ECDSA key fingerprint is MD5:67:93:60:ca:e3:77:b9:91:45:e8:86:a5:73:33:1f:d8.
Are you sure you want to continue connecting (yes/no)? yes
Warning: Permanently added 'localhost' (ECDSA) to the list of known hosts
[[email protected] ~]$ exit
logout
Connection to localhost closed.
[[email protected] .ssh]$ ssh 127.0.0.1
The authenticity of host '127.0.0.1 (127.0.0.1)' can't be established.
ECDSA key fingerprint is SHA256:058tWZxfDfNI+dkPSFBp5jZ7OqieG1+ctM5yJtkiv1I.
ECDSA key fingerprint is MD5:67:93:60:ca:e3:77:b9:91:45:e8:86:a5:73:33:1f:d8.
Are you sure you want to continue connecting (yes/no)? yes
Warning: Permanently added '127.0.0.1' (ECDSA) to the list of known hosts.

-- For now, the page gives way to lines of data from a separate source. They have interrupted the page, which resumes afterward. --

/-- The lines a job has at hand, with far bytes placed under their own line numbers, and the addresses these have there. -/
def State.farLines (s : State) (st : Nat) (d : Desc) (seed : Nat) (bs : List (Option Int × Nat)) : LineTab × List (Option Int × Nat) :=
  let vs := bs.map fun b => match b.1 with | some a => s.farByte st d seed a | none => 0
  ((List.range (cdiv vs.length 512)).map fun k => (farLine + k, ofLe (slice vs (512 * k) 512)),
   (enum bs).map fun p => (p.2.1.map fun _ => ((farLine * 512 + p.1 : Nat) : Int), p.2.2))

/-! SK_MOVE. -/

/-- A byte of a move: its destination address, and its source address or `none` under a NULL or a fault. -/
abbrev MByte := Int × Option Int

/-- Line numbers ascending, without repeats (R228). -/
def insLine (l : Int) : List Int → List Int
  | [] => [l]
  | x :: xs => if l < x then l :: x :: xs else if l = x then x :: xs else x :: insLine l xs

def linesUp (as : List Int) : List Int := as.foldl (fun acc a => insLine (a / 512) acc) []

/-- The value of a byte of a move. -/
def LineTab.val (tab : LineTab) (a : Option Int) : Byte :=
  match a with
  | some a => BitVec.ofNat 8 (tab.byte a)
  | none => 0

/-- The payload of one destination line and its enables, one for each 8 bytes; bytes of an enabled word that the move
does not cover are zero (R567). -/
def linePayload (tab : LineTab) (bs : List MByte) : List Byte × Nat :=
  (bs.foldl (fun (p : List Byte) b => p.set (b.1 % 512).toNat (tab.val b.2)) (zeros 512),
   bs.foldl (fun m b => m ||| 2 ^ ((b.1 % 512).toNat / 8)) 0)

/-- The payload bytes' source Deck offsets, for the resend log (R244). -/
def lineSources (bs : List MByte) : List (Nat × Int) :=
  bs.filterMap fun b => b.2.bind fun a => if a < farLine * 512 then some ((b.1 % 512).toNat, a) else none

/-- A line of a move enters its grain sum (R427). -/
def State.grainOne (s : State) (st : Nat) (d : Desc) (g : Nat) (l : Int) (p : List Byte × Nat) (sus : Bool) : State :=
  match s.running st with
  | none => s
  | some k => s.addGrain k g (s.lineName st d (l * 512)) p.2 p.1 (s.standNow st) sus

/-- A flit of a move at its source node, which can leave in local cycle `due` (R222, R227, R228). -/
def State.moveFlit (s : State) (st id seq : Nat) (last sus : Bool) (due : Nat) (p : List Byte × Nat) : Flit :=
  { loc := .node st, inPort := 4, ready := s.time, due := due, seq := seq, last := last, suspect := sus, be := p.2
    payload := p.1, dom := ((s.getStand st).ctx).getD 0, srcEnd := .node st, op := some (st, id) }

/-- A data flit of a move for a line of its destination: a Deck of this or another device, or memory (R228, R257). -/
def State.dataFlit (s : State) (st id : Nat) (mv : Move) (seq : Nat) (last sus : Bool) (due : Nat) (l : Int) (p : List Byte × Nat)
    (src : List (Nat × Int)) : Flit :=
  let d := (s.getStand st).getDesc mv.dst
  let f := { s.moveFlit st id seq last sus due p with src := src, name := some (s.lineName st d (l * 512)) }
  if memTier d.tier then f
  else { f with doff := doffOf l, dtok := mv.dtok, dstStand := d.stand
                dstDev := if d.tier = 4 then d.device else s.logicalId (((s.getStand st).ctx).getD 0) }

/-- Request entries packed into request flits of sixteen (R322). -/
def State.packReqs (s : State) (st id due : Nat) (sus : Bool) (op : Option (Nat × Nat)) (grain : Option (Nat × Nat × Nat)) :
    Nat → Nat → List Req → List Flit
  | 0, _, _ => []
  | n + 1, seq, rs =>
    if rs = [] then []
    else
      let body := padTo 512 ((rs.take 16).map Req.bytes).flatten
      let rest := rs.drop 16
      { s.moveFlit st id seq rest.isEmpty sus due (body, 2 ^ 64 - 1) with
        request := true, op := op, grain := grain, parts := (rs.take 16).map (·.part) } ::
        s.packReqs st id due sus op grain n (seq + 1) rest

/-- A request entry for a line of a memory-tier tensor (R322). -/
def State.moveReq (s : State) (st handle : Nat) (d : Desc) (write : Bool) (a : Int) (doff dtok be : Nat) (part : ReqPart) : Req :=
  { write := write, kv := d.tier == 5, last := false, dtok := dtok, doff := doff, stand := st, handle := handle
    dom := ((s.getStand st).ctx).getD 0, cls := d.cls, be := be, addr := if d.tier = 5 then 0 else s.devAddr st d a / 512 * 512
    v := a.toNat / 65536, line := a.toNat % 65536 / 512, suspect := false, op := none, grain := none, part := part }

/-- The last entry of a transfer marked so. -/
def markLast : List Req → List Req
  | [] => []
  | [r] => [{ r with last := true }]
  | r :: rs => r :: markLast rs

/-- Consecutive bytes of a source line as runs: destination and source offsets in their lines, and length. -/
def runsOf : List (Nat × Nat) → List (Nat × Nat × Nat)
  | [] => []
  | (x, y) :: ps =>
    match runsOf ps with
    | (x', y', n) :: rs => if x' = x + 1 ∧ y' = y + 1 then (x, y, n + 1) :: rs else (x, y, 1) :: (x', y', n) :: rs
    | [] => [(x, y, 1)]

/-- What the lines read from memory bring to one destination line: the source line with its part (R322, R567). Bytes under a NULL go
with the first. -/
def lineParts (bs : List (Int × Option Int × Nat)) (inst issued : Nat) (op : Option (Nat × Nat)) : List (Int × ReqPart) :=
  let live := bs.filterMap fun b => b.2.1.map fun a => ((b.1 % 512).toNat, a, b.2.2)
  let dead := bs.filterMap fun b => if b.2.1.isNone then some (b.1 % 512).toNat else none
  let srcs := distinct (live.map (·.2.1 / 512))
  let bytes := fun (i : Nat) (l : Int) => (live.filter fun b => decide (b.2.1 / 512 = l)).map (·.1) ++ (if i = 0 then dead else [])
  (enum srcs).map fun p =>
    let mine := bytes p.1 p.2
    let words := mine.foldl (fun m b => m ||| (255 * 2 ^ (8 * (b / 8)))) 0
    let others := ((enum srcs).filter (·.1 != p.1)).map fun q => bytes q.1 q.2
    (p.2, { runs := runsOf ((live.filter fun b => decide (b.2.1 / 512 = p.2)).map fun b => (b.1, (b.2.1 % 512).toNat))
            dead := (runsOf (if p.1 = 0 then dead.map fun b => (b, b) else [])).map fun r => (r.1, r.2.2)
            keep := words &&& others.flatten.foldl (fun m b => m ||| 2 ^ b) 0
            inst := inst, ent := ((live.find? fun b => decide (b.2.1 / 512 = p.2)).map (·.2.2)).getD 0, issued := issued, op := op })

/-- The bytes of a move, each destination address with its source address and the entry that governs that; bytes that a NULL or
faulting destination entry governs go nowhere (R179, R180). -/
def movePairs (dst src : List Run) : List (Int × Option Int × Nat) :=
  ((runBytes dst).zip (runBytes src)).filterMap fun p => p.1.1.map fun a => (a, p.2.1, p.2.2)

/-- The line reads of a move's source, in stream order: each line once, for a GATHER layout once in each assembled line (R137, R173).
Bytes under a NULL take the cycles of as many lines without an access (DEDUCED, notes/assumptions/51.md). -/
def sourceReads (d : Desc) (as : List (Option Int)) : List (Option Int) :=
  let plain := fun (as : List (Option Int)) =>
    let r := as.foldl (fun (r : List (Option Int) × Nat) a => match a with
      | some a => (if r.1.contains (some (a / 512)) then r.1 else some (a / 512) :: r.1, 0)
      | none => (if r.2 % 512 = 0 then none :: r.1 else r.1, r.2 + 1)) ([], 0)
    r.1.reverse
  if d.layout = 4 then ((List.range (cdiv as.length 512)).map fun k => plain ((as.drop (512 * k)).take 512)).flatten else plain as

/-- Cycles beyond a plain read's that the delivery of stream byte `i` takes: a transposed tile delivers its line `j` that much later
(R136). -/
def lateBy (d : Desc) (i : Nat) : Nat :=
  if d.layout = 2 then i % 2048 / 512 else if d.layout = 3 then i % 4096 / 512 else 0

/-- A move's bytes by destination line, in the order given, with the lateness of the last delivered one (a transposed line's). -/
def groupLines (d : Desc) (order : List Int) (ps : List (Int × Option Int)) : List (Int × Nat × List MByte) :=
  order.map fun l =>
    let mine := (enum ps).filter fun p => decide (p.2.1 / 512 = l)
    (l, (mine.map fun p => lateBy d p.1).foldl max 0, mine.map (·.2))

/-- The position in the reads after which a destination line has all it needs. -/
def neededBy (reads : List (Option Int)) (bs : List MByte) : Nat :=
  (bs.filterMap fun b => b.2.map fun a => (reads.idxOf (some (a / 512)))).foldl max 0

/-- Acts of the reads of a move from local cycle `c0` on. -/
def State.moveReads (s : State) (st c0 : Nat) (reads : List (Option Int)) : List (Nat × Act) :=
  (enum reads).filterMap fun p => p.2.map fun l => (s.after st c0 p.1, Act.read portSK l)

/-- A job goes on with what it has resolved: its kind, the lines at hand, and further acts. -/
def State.goOnJob (s : State) (st id : Nat) (k : JobKind) (more : LineTab) (acts : List (Nat × Act)) : State :=
  s.updStand st fun t => t.updJob id fun j => { (j.plan acts) with kind := k, got := more.foldl (fun g e => tput g e.1 e.2) j.got }

/-- The operation of a move awaits its job and `n` things more. -/
def State.awaits (s : State) (st id n : Nat) : State :=
  s.updStand st fun t => t.updOp id fun o => { o with kind := .await (n + 1) }

/-- A move into the own Deck from lines at hand: reads from `c0` on, and the writes planned with the last of them (R203). -/
def State.moveOwn (s : State) (st : Nat) (j : Job) (mv : Move) (c0 : Nat) (more : LineTab) (reads : List (Option Int))
    (ps : List (Int × Option Int)) : State :=
  let sd := (s.getStand st).getDesc mv.src
  let ls := groupLines sd (distinctLines (ps.map (·.1))) ps
  let last := s.after st c0 (reads.length - 1)
  let ls := ls.map fun x => (x.1, x.2.1 + neededBy reads x.2.2, x.2.2)
  s.goOnJob st j.id (.move mv true ls reads.length) more (s.moveReads st c0 reads ++ [(last, .stage 1)])

/-- The writes of a move into the own Deck: from max(L, 4) cycles after the first read on, one a cycle, none before its data is
delivered (R124, R136, R137, R203). -/
def State.moveWrites (s : State) (st : Nat) (j : Job) (mv : Move) (lines : List (Int × Nat × List MByte)) (n : Nat) : State :=
  let op := s.standOp st
  let d := (s.getStand st).getDesc mv.dst
  -- the kept cycle of the first read, the last being now
  let k0 := keptIdx op (s.standNow st) + 1 - max n 1
  let plan := lines.foldl (fun (r : List (Nat × Act) × Nat) x =>
    let w := max r.2 (k0 + 4 + x.2.1)
    let im := lineImage (x.2.2.map fun b => (b.1, LineTab.val j.got b.2)) x.1
    (r.1 ++ [(keptAt op w, Act.write portSK x.1 im.1 im.2)], w + 1)) ([], k0 + max n 4)
  let s := lines.foldl (fun s x => s.grainOne st d mv.grain x.1 (linePayload j.got x.2.2) j.suspect) s
  s.updStand st fun t => t.updJob j.id fun j => j.plan plan.1

/-- A move whose lines leave the stand: request flits ahead of the data where the destination is memory, then a flit for each line once
its reads are made (R222, R228, R322). -/
def State.moveOut (s : State) (st : Nat) (j : Job) (mv : Move) (c0 : Nat) (more : LineTab) (reads : List (Option Int))
    (ps : List (Int × Option Int)) (ents : List (Int × Nat)) : State :=
  let now := s.standNow st
  let d := (s.getStand st).getDesc mv.dst
  let sd := (s.getStand st).getDesc mv.src
  let ls := groupLines sd (linesUp (ps.map (·.1))) ps
  let reqs := if memTier d.tier then
      let rs := markLast (ls.map fun x => s.moveReq st mv.dst d true (x.1 * 512) 0 0 (linePayload [] x.2.2).2
        { inst := j.id, ent := ((ents.find? fun e => decide (e.1 / 512 = x.1)).map (·.2)).getD 0, issued := j.at_ })
      s.packReqs st j.id (s.after st now 2) j.suspect none none rs.length 0 rs
    else []
  -- each line's flit is made with the last read that it or a line before it needs
  let at_ := (ls.foldl (fun (r : List Nat × Nat) x => let m := max r.2 (neededBy reads x.2.2); (r.1 ++ [m], m)) ([], 0)).1
  let s : State := { s with net := { s.net with flits := s.net.flits ++ reqs } }
  let acts := planActs ((enum at_).map fun p => (s.after st c0 p.2, Act.stage (p.1 + 2))) (s.moveReads st c0 reads)
  (s.goOnJob st j.id (.move mv false ls reqs.length) more acts).awaits st j.id ls.length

[[email protected] ~]$ ssh 127.0.0.1
[cloud_us[email protected] ~]$ exit
logout
Connection to 127.0.0.1 closed.
Now we have the password ssh configured in our localhost with the ip 127.0.0.1
Task 3. Download and Deploy Hadoop
The General Architecture of Hadoop has one at leas Namenode and then one or more Datanode.
Name nodes manage the file system and regulate access to files by clients.
Datanodes store and manage data files which are split into blocks. Blocks can be replicated for allow for fault tolerance.
We install Hadoop in sudo distributed mode, this method works also for one one node or multi one.
To get mirrors to download we can enter to this link
http://www.apache.org/dyn/closer.cgi/hadoop/common/
[[email protected] ~]$ curl -O https://downloads.apache.org/hadoop/common/hadoop-2.9.2/hadoop-2.9.2.tar.gz
we extract the files
[[email protected] ~]$ tar -xzf hadoop-2.9.2.tar.gz
we check the unpacked directory
[[email protected] ~]$ ll
total 357868
drwxr-xr-x. 2 cloud_user cloud_user 6 Oct 15 2018 Desktop
drwxrwxr-x. 2 cloud_user cloud_user 4096 Mar 8 2019 Documents
drwxr-xr-x. 9 cloud_user cloud_user 4096 Nov 13 2018 hadoop-2.9.2
-rw-rw-r--. 1 cloud_user cloud_user 366447449 Oct 4 10:02 hadoop-2.9.2.tar.gz
we don’t need anymore the tar file
[[email protected] ~]$ rm hadoop-2.9.2.tar.gz
let us rename the folder
[[email protected] ~]$ mv hadoop-2.9.2 hadoop
[[email protected] ~]$ cd hadoop/
[[email protected] hadoop]$ ll
total 136
drwxr-xr-x. 2 cloud_user cloud_user 4096 Nov 13 2018 bin
drwxr-xr-x. 3 cloud_user cloud_user 19 Nov 13 2018 etc
drwxr-xr-x. 2 cloud_user cloud_user 101 Nov 13 2018 include
drwxr-xr-x. 3 cloud_user cloud_user 19 Nov 13 2018 lib
drwxr-xr-x. 2 cloud_user cloud_user 4096 Nov 13 2018 libexec
-rw-r--r--. 1 cloud_user cloud_user 106210 Nov 13 2018 LICENSE.txt
-rw-r--r--. 1 cloud_user cloud_user 15917 Nov 13 2018 NOTICE.txt
-rw-r--r--. 1 cloud_user cloud_user 1366 Nov 13 2018 README.txt
drwxr-xr-x. 3 cloud_user cloud_user 4096 Nov 13 2018 sbin
drwxr-xr-x. 4 cloud_user cloud_user 29 Nov 13 2018 share
[[email protected] hadoop]$ which java
/bin/java
What Hadoop wants to java home is the alternative java.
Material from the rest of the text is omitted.